WHAT THIS TASK INVOLVES
Every line from the first in the listing below to the line containing "and decoding -/" is to be repeated exactly, and no line past it.

DATASET EXCERPTS
-- ==== Sys2Proof/Tests/Slice0.lean ====
section
/-! SUPPORT. The model's own tests. Expected values are the spec's: the packets of R78 and V40, the vectors of
spec/95_test_vectors.md, the examples of the instruction rules. -/

namespace Sys2Proof.Tests

open Sys2Proof.Machine

/-! ### Well-formedness and decoding -/

/-- The one check of `wellFormed`: `VAR != 7` is refused (R68). -/
theorem test_wellFormed_refuses_other_variant : (Instr.init 1 0 0).wellFormed = false := by decide
theorem test_wellFormed_accepts_variant_7 : (Instr.init 7 0 0).wellFormed = true := by decide

theorem test_decode_init :
    decode 0x0000000000000000_0f0e0d0c0b0a0908_0706050403020100_0000000000000701 =
      some (.init 7 0x0706050403020100 0x0f0e0d0c0b0a0908) := by decide
theorem test_decode_initb :
    decode 0x0000000000000000_0000000000000000_0000000000001000_0000000000000002 =
      some (.initb 0x1000) := by decide
theorem test_decode_encblk :
    decode 0x0000000000000000_6c61766975716520_7469206564616d20_0000000000000003 =
      some (.encblk 0x7469206564616d20 0x6c61766975716520) := by decide
theorem test_decode_decblk :
    decode 0x0000000000000000_a65d985179783265_7860fedf5c570d18_0000000000000004 =
      some (.decblk 0x7860fedf5c570d18 0xa65d985179783265) := by decide
theorem test_decode_encbuf :
    decode 0x0000000000000030_0000000000003003_0000000000002000_0000000000000005 =
      some (.encbuf 0x2000 0x3003 48) := by decide
theorem test_decode_decbuf :
    decode 0x0000000000000030_0000000000003003_0000000000003003_0000000000000006 =
      some (.decbuf 0x3003 0x3003 48) := by decide
theorem test_decode_finish :
    decode 0x0000000000000000_0000000000000000_0000000000000000_0000000000000007 = some .finish := by
  decide
theorem test_decode_rndf :
    decode 0x0000000000000000_0706050403020100_0f0e0d0c0b0a0908_0000000000000008 =
      some (.rndf 0x0f0e0d0c0b0a0908 0x0706050403020100 0) := by decide
theorem test_decode_rndi :
    decode 0x0706050403020100_309a87f4eddfb686_93d384dfced4df85_0000000000000009 =
      some (.rndi 0x93d384dfced4df85 0x309a87f4eddfb686 0x0706050403020100) := by decide

/-- The reserved packets of V40. -/
theorem test_decode_reserved :
    decode 0 = none ∧ decode 0x0a = none ∧ decode 0xff = none ∧
    decode 0x0000000000000000_0000000000000000_0000000000000001_0000000000000101 = none ∧
    decode 0x0000000000000000_0000000000000000_0000000000000001_0000000000000001 = none ∧
    decode 0x0000000000000001_0000000000000000_0000000000000000_0000000000000701 = none ∧
    decode 0x0000000000000000_0000000000000000_0000000000000000_0000000000000703 = none ∧
    decode 0x0000000000000001_0000000000000000_0000000000000000_0000000000000007 = none ∧
    decode 0x0000000000000000_0000000000000000_0000000000000000_0000000000001003 = none ∧
    decode 0x0000000000000000_0000000000000000_0000000000000000_8000000000000005 = none ∧
    decode 0x0000000000000000_0000000000000005_0000000000000000_0000000000000002 = none := by decide

/-- The packet of R78 for `ENCBUF 0x2000, 0x3000, 32`, from the encoder. -/
theorem test_encode_encbuf :
    encode (.encbuf 0x2000 0x3000 32) =
      0x0000000000000020_0000000000003000_0000000000002000_0000000000000005 := by decide

/-! ### The datapath -/

/-- V3. -/
theorem test_rotations :
    rotr64 0x0123456789abcdef 8 = 0xef0123456789abcd ∧ rotl64 0x0123456789abcdef 8 = 0x23456789abcdef01 ∧
    rotl64 0x0123456789abcdef 3 = 0x091a2b3c4d5e6f78 ∧ rotr64 0x0123456789abcdef 3 = 0xe02468acf13579bd := by
  decide
/-- V1, vectors 3, 5 and 7. -/
theorem test_roundF :
    roundF 0 1 0 = (1, 9) ∧ roundF 0xffffffffffffffff 1 0 = (0, 8) ∧
    roundF 0x0123456789abcdef 0xfedcba9876543210 0xdeadbeefcafef00d =
      (0x3370633217232dd0, 0xc595b7f1a582bd57) := by decide
/-- V2, vectors 2, 5 and 7. -/
theorem test_roundI :
    roundI 1 0 0 = (0x1e0, 0x2000000000000000) ∧
    roundI 0xffffffffffffffff 1 0 = (0x20, 0xdfffffffffffffff) ∧
    roundI 0x0123456789abcdef 0xfedcba9876543210 0xdeadbeefcafef00d =
      (0x8efb8843553de3df, 0xffffffffffffffff) := by decide
/-- The example of R43. -/
theorem test_blockFromBytes :
    blockFromBytes [0, 1, 2, 3, 4, 5, 6, 7, 8, 9, 0xa, 0xb, 0xc, 0xd, 0xe, 0xf] =
      (0x0706050403020100, 0x0f0e0d0c0b0a0908) := by decide
/-- The responses at the end of V40's table. -/
theorem test_packResponse :
    packResponse .ok 0x7860fedf5c570d18 0xa65d985179783265 =
      0xa65d985179783265_7860fedf5c570d18_0000000000000000 ∧
    packResponse .invalidLength 0 0 = 1 ∧ packResponse .allocationFailure 0 0 = 2 := by decide

/-! ### The key schedule and the cipher -/

/-- The schedule of V10's key. -/
def v10 : Vector Word 32 := keyExpand 0x0706050403020100 0x0f0e0d0c0b0a0908

/-- V10, first, second, a middle and the last subkey. -/
theorem test_keyExpand_v10 :
    v10[0] = 0x0706050403020100 ∧ v10[1] = 0x37253b31171d0309 ∧ v10[16] = 0x771ebffcbf05cb13 ∧
    v10[31] = 0x2199c870db8ec93f := by decide
/-- V14: `k1` starts in the x-role. -/
theorem test_keyExpand_v14 : (keyExpand 0 1)[1] = 0x0100000000000000 ∧ (keyExpand 0 1)[31] = 0xc3ba41fd22da1895 := by
  decide +kernel
/-- V20. -/
theorem test_encBlock_v20 :
    encBlock v10 0x7469206564616d20 0x6c61766975716520 = (0x7860fedf5c570d18, 0xa65d985179783265) := by
  decide +kernel
/-- The all-zero block decrypted under V10. -/
theorem test_decBlock_zero : decBlock v10 0 0 = (0xd52482a8070689dd, 0x63fe6fcb05ca317d) := by decide +kernel

/-! ### Commands on small states -/

/-- A state with V10's context. -/
def live : State := { State.reset with ctxv := true, rk := v10 }

/-- The bytes of V20's plaintext at `0x2000`, and of V10's key at `0x1001` (the byte `00` at `0x1000` is not
listed). -/
def mem0 : Memory :=
  [(0x1001, 0x01), (0x1002, 0x02), (0x1003, 0x03), (0x1004, 0x04), (0x1005, 0x05), (0x1006, 0x06),
    (0x1007, 0x07), (0x1008, 0x08), (0x1009, 0x09), (0x100a, 0x0a), (0x100b, 0x0b), (0x100c, 0x0c),
    (0x100d, 0x0d), (0x100e, 0x0e), (0x100f, 0x0f)] ++
  [(0x2000, 0x20), (0x2001, 0x6d), (0x2002, 0x61), (0x2003, 0x64), (0x2004, 0x65), (0x2005, 0x20),
    (0x2006, 0x69), (0x2007, 0x74), (0x2008, 0x20), (0x2009, 0x65), (0x200a, 0x71), (0x200b, 0x75),
    (0x200c, 0x69), (0x200d, 0x76), (0x200e, 0x61), (0x200f, 0x6c)]

/-- V10's context with that memory. -/
def liveMem : State := { live with mem := mem0 }

/-- A property of the next state, false of a fault or a refusal. -/
def after (r : Result) (p : State → Bool) : Bool :=
  match r with
  | .next t => p t
  | .fault _ => false
  | .refused _ => false

/-- A result that is this fault. -/
def faults (r : Result) (f : Fault) : Bool :=
  match r with
  | .next _ => false
  | .fault g => g == f
  | .refused _ => false

/-- A result that is this refusal. -/
def refuses (r : Result) (f : Refusal) : Bool :=
  match r with
  | .next _ => false
  | .fault _ => false
  | .refused g => g == f

/-- R103's example. -/
theorem test_init_makes_context :
    after (exec (.init 7 0x0706050403020100 0x0f0e0d0c0b0a0908) State.reset) (fun t =>
      t.ctxv && t.rk[31] == 0x2199c870db8ec93f && t.response == some 0) = true := by decide +kernel
/-- P3, row 2: the slot is taken, and the old schedule stays. -/
theorem test_init_on_live_context_fails :
    after (exec (.init 7 0 0) live) (fun t =>
      t.ctxv && t.rk[31] == 0x2199c870db8ec93f && t.response == some 2) = true := by decide +kernel
/-- P3, row 10: the allocator does not grant. -/
theorem test_init_not_granted_fails :
    after (exec (.init 7 0 0) { State.reset with allocGrant := false }) (fun t =>
      !t.ctxv && t.response == some 2) = true := by decide
/-- P2, row 1. -/
theorem test_initb_reads_key :
    after (exec (.initb 0x1000) { State.reset with mem := mem0 }) (fun t =>
      t.ctxv && t.rk[0] == 0x0706050403020100 && t.rk[31] == 0x2199c870db8ec93f) = true := by decide +kernel
/-- V34: `0xfffffffffffffff1` wraps; the allocation test is not reached (R152). -/
theorem test_initb_wrap_refused : refuses (exec (.initb 0xfffffffffffffff1) live) .addressWrap = true := by
  decide
/-- R117's example. -/
theorem test_encblk_v20 :
    after (exec (.encblk 0x7469206564616d20 0x6c61766975716520) live) (fun t =>
      t.response == some 0xa65d985179783265_7860fedf5c570d18_0000000000000000) = true := by decide +kernel
/-- P5, row 1. -/
theorem test_encblk_without_context_faults : faults (exec (.encblk 1 2) State.reset) .invalidContext = true := by
  decide
/-- R120's example. -/
theorem test_decblk_v20 :
    after (exec (.decblk 0x7860fedf5c570d18 0xa65d985179783265) live) (fun t =>
      t.response == some 0x6c61766975716520_7469206564616d20_0000000000000000) = true := by decide +kernel
/-- P5, row 3. -/
theorem test_decblk_without_context_faults : faults (exec (.decblk 0 0) State.reset) .invalidContext = true := by
  decide
/-- V30: the ciphertext bytes, and the input unchanged. -/
theorem test_encbuf_v30 :
    after (exec (.encbuf 0x2000 0x3000 16) liveMem) (fun t =>
      memRead t.mem 0x3000 16 ==
        [0x18, 0x0d, 0x57, 0x5c, 0xdf, 0xfe, 0x60, 0x78, 0x65, 0x32, 0x78, 0x79, 0x51, 0x98, 0x5d, 0xa6] &&
      Memory.read t.mem 0x2000 == 0x20 && Memory.read t.mem 0x3010 == 0) = true := by decide +kernel
/-- V31's third chunk: a zero chunk gives V21a's bytes; the last 16 bytes of the space do not wrap (P5). -/
theorem test_encbuf_top_of_memory :
    after (exec (.encbuf 0xfffffffffffffff0 0x2000 16) live) (fun t =>
      memRead t.mem 0x2000 16 ==
        [0x3d, 0xf1, 0xae, 0xb7, 0x75, 0x2d, 0xbb, 0x06, 0xc5, 0xde, 0xea, 0x14, 0x3d, 0xa6, 0xd6, 0x30]) = true := by
  decide +kernel
/-- The memory of V30 between its two commands. -/
def mem1 : Memory := memWrite [] 0x3000
  [0x18, 0x0d, 0x57, 0x5c, 0xdf, 0xfe, 0x60, 0x78, 0x65, 0x32, 0x78, 0x79, 0x51, 0x98, 0x5d, 0xa6]
/-- V30, the second command, in place (R135). -/
theorem test_decbuf_in_place :
    after (exec (.decbuf 0x3000 0x3000 16) { live with mem := mem1 }) (fun t =>
      memRead t.mem 0x3000 16 ==
        [0x20, 0x6d, 0x61, 0x64, 0x65, 0x20, 0x69, 0x74, 0x20, 0x65, 0x71, 0x75, 0x69, 0x76, 0x61, 0x6c]) = true := by
  decide +kernel
/-- P3, row 6: the length test precedes the wrap test. -/
theorem test_decbuf_invalid_length :
    after (exec (.decbuf 0x2000 0x3000 0xfffffffffffffff8) live) (fun t => t.response == some 1) = true := by
  decide
/-- V33 and V34: zero length, overlap by one byte, overlap with `DST` below, wraps. -/
theorem test_buffer_checks :
    after (exec (.encbuf 0x2000 0x2008 0) live) (fun t => t.response == some 0) = true ∧
    refuses (exec (.encbuf 0x2000 0x200f 16) live) .bufferOverlap = true ∧
    refuses (exec (.encbuf 0x2010 0x2000 32) live) .bufferOverlap = true ∧
    refuses (exec (.encbuf 0xfffffffffffffff8 0x2000 16) live) .addressWrap = true ∧
    refuses (exec (.encbuf 0x2000 0xfffffffffffffff0 32) live) .addressWrap = true ∧
    after (exec (.encbuf 0x2000 0x2010 16) live) (fun t => t.response == some 0) = true := by decide
/-- All of memory but the bytes `0x3005` on. -/
def partialAdmit : List Region := [⟨0, 0x3005, true, true⟩]
/-- P5, row 13. -/
theorem test_encbuf_not_admitted :
    refuses (exec (.encbuf 0x2000 0x3000 16) { live with admission := partialAdmit }) .memoryNotAdmitted = true := by
  decide
/-- P5, row 2: the context is tested before the length. -/
theorem test_encbuf_without_context_faults :
    faults (exec (.encbuf 0 0 15) State.reset) .invalidContext = true := by decide
/-- P1, row 4, and P3, row 9. -/
theorem test_finish :
    after (exec .finish live) (fun t => !t.ctxv && t.response == some 0) = true ∧
    after (exec .finish State.reset) (fun t => !t.ctxv && t.response == some 0) = true := by decide
/-- P4, rows 1 and 4. -/
theorem test_rndf_p4 :
    after (exec (.rndf 0x0f0e0d0c0b0a0908 0x0706050403020100 0) State.reset) (fun t =>
      t.response == some 0x37253b31171d0309_0f1513110f0d0b09_0000000000000000) = true := by decide
theorem test_rndi_p4 :
    after (exec (.rndi 0x93d384dfced4df85 0x309a87f4eddfb686 0x0706050403020100) State.reset) (fun t =>
      t.response == some 0x7469206564616d20_6c61766975716520_0000000000000000) = true := by decide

ANSWER AREA
-- ==== Sys2Proof/Tests/Slice0.lean ====
section
/-! SUPPORT. The model's own tests. Expected values are the spec's: the packets of R78 and V40, the vectors of
spec/95_test_vectors.md, the examples of the instruction rules. -/

namespace Sys2Proof.Tests

open Sys2Proof.Machine

/-! ### Well-formedness and decoding -/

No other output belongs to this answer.